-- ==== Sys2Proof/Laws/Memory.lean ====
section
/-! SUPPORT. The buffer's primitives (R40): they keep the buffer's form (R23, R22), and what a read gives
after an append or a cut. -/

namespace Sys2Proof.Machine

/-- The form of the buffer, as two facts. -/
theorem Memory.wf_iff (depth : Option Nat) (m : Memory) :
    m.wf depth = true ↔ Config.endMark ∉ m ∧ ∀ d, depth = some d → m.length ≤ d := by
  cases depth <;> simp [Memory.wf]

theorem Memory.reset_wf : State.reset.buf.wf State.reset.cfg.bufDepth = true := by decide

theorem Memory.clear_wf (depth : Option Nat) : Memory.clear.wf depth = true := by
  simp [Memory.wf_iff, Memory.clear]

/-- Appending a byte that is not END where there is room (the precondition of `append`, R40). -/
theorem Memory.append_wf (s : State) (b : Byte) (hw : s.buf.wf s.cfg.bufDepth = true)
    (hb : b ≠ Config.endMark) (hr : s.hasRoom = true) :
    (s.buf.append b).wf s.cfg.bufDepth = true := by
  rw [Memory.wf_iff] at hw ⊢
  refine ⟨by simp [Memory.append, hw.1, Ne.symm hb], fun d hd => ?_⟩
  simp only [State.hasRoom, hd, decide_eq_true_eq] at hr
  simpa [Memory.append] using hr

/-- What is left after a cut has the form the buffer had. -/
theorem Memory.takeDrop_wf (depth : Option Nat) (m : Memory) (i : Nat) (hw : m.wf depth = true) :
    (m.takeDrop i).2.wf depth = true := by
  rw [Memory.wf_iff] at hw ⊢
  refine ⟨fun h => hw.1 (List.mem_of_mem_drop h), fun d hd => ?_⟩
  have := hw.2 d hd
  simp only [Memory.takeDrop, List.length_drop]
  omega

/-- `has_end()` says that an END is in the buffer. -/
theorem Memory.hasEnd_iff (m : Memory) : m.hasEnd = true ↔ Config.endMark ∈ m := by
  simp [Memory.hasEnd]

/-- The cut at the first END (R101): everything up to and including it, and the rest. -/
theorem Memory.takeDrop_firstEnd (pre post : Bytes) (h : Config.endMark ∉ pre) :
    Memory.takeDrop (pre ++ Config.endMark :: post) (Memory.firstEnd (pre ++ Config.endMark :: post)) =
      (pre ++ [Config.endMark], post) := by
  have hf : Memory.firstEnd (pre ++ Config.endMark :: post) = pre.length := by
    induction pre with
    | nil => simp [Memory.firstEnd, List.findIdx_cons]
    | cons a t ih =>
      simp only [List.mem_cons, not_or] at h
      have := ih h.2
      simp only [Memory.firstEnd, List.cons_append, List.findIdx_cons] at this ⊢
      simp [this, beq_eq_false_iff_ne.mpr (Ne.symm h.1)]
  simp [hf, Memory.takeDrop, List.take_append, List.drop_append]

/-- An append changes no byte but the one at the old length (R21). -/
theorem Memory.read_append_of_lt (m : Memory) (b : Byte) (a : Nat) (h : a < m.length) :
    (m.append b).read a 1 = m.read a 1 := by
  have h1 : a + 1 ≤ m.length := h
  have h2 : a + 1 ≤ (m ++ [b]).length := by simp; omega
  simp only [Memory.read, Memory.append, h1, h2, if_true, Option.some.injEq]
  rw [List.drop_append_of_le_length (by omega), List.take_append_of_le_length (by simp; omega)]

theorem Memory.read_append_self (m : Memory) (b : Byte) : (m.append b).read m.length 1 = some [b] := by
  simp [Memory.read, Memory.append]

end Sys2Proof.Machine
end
**********
■ TASK DESCRIPTION: The answer must consist of all the entries, copied exactly.

■ RESPONSE AREA:
-- ==== Sys2Proof/Laws/Memory.lean ====
section
/-! SUPPORT. The buffer's primitives (R40): they keep the buffer's form (R23, R22), and what a read gives
after an append or a cut. -/

namespace Sys2Proof.Machine

/-- The form of the buffer, as two facts. -/
theorem Memory.wf_iff (depth : Option Nat) (m : Memory) :
    m.wf depth = true ↔ Config.endMark ∉ m ∧ ∀ d, depth = some d → m.length ≤ d := by
  cases depth <;> simp [Memory.wf]

theorem Memory.reset_wf : State.reset.buf.wf State.reset.cfg.bufDepth = true := by decide

theorem Memory.clear_wf (depth : Option Nat) : Memory.clear.wf depth = true := by
  simp [Memory.wf_iff, Memory.clear]

/-- Appending a byte that is not END where there is room (the precondition of `append`, R40). -/
theorem Memory.append_wf (s : State) (b : Byte) (hw : s.buf.wf s.cfg.bufDepth = true)
    (hb : b ≠ Config.endMark) (hr : s.hasRoom = true) :
    (s.buf.append b).wf s.cfg.bufDepth = true := by
  rw [Memory.wf_iff] at hw ⊢
  refine ⟨by simp [Memory.append, hw.1, Ne.symm hb], fun d hd => ?_⟩
  simp only [State.hasRoom, hd, decide_eq_true_eq] at hr
  simpa [Memory.append] using hr

/-- What is left after a cut has the form the buffer had. -/
theorem Memory.takeDrop_wf (depth : Option Nat) (m : Memory) (i : Nat) (hw : m.wf depth = true) :
    (m.takeDrop i).2.wf depth = true := by
  rw [Memory.wf_iff] at hw ⊢
  refine ⟨fun h => hw.1 (List.mem_of_mem_drop h), fun d hd => ?_⟩
  have := hw.2 d hd
  simp only [Memory.takeDrop, List.length_drop]
  omega

/-- `has_end()` says that an END is in the buffer. -/
theorem Memory.hasEnd_iff (m : Memory) : m.hasEnd = true ↔ Config.endMark ∈ m := by
  simp [Memory.hasEnd]

/-- The cut at the first END (R101): everything up to and including it, and the rest. -/
theorem Memory.takeDrop_firstEnd (pre post : Bytes) (h : Config.endMark ∉ pre) :
    Memory.takeDrop (pre ++ Config.endMark :: post) (Memory.firstEnd (pre ++ Config.endMark :: post)) =
      (pre ++ [Config.endMark], post) := by
  have hf : Memory.firstEnd (pre ++ Config.endMark :: post) = pre.length := by
    induction pre with
    | nil => simp [Memory.firstEnd, List.findIdx_cons]
    | cons a t ih =>
      simp only [List.mem_cons, not_or] at h
      have := ih h.2
      simp only [Memory.firstEnd, List.cons_append, List.findIdx_cons] at this ⊢
      simp [this, beq_eq_false_iff_ne.mpr (Ne.symm h.1)]
  simp [hf, Memory.takeDrop, List.take_append, List.drop_append]

/-- An append changes no byte but the one at the old length (R21). -/
theorem Memory.read_append_of_lt (m : Memory) (b : Byte) (a : Nat) (h : a < m.length) :
    (m.append b).read a 1 = m.read a 1 := by
  have h1 : a + 1 ≤ m.length := h
  have h2 : a + 1 ≤ (m ++ [b]).length := by simp; omega
  simp only [Memory.read, Memory.append, h1, h2, if_true, Option.some.injEq]
  rw [List.drop_append_of_le_length (by omega), List.take_append_of_le_length (by simp; omega)]

theorem Memory.read_append_self (m : Memory) (b : Byte) : (m.append b).read m.length 1 = some [b] := by
  simp [Memory.read, Memory.append]

end Sys2Proof.Machine
end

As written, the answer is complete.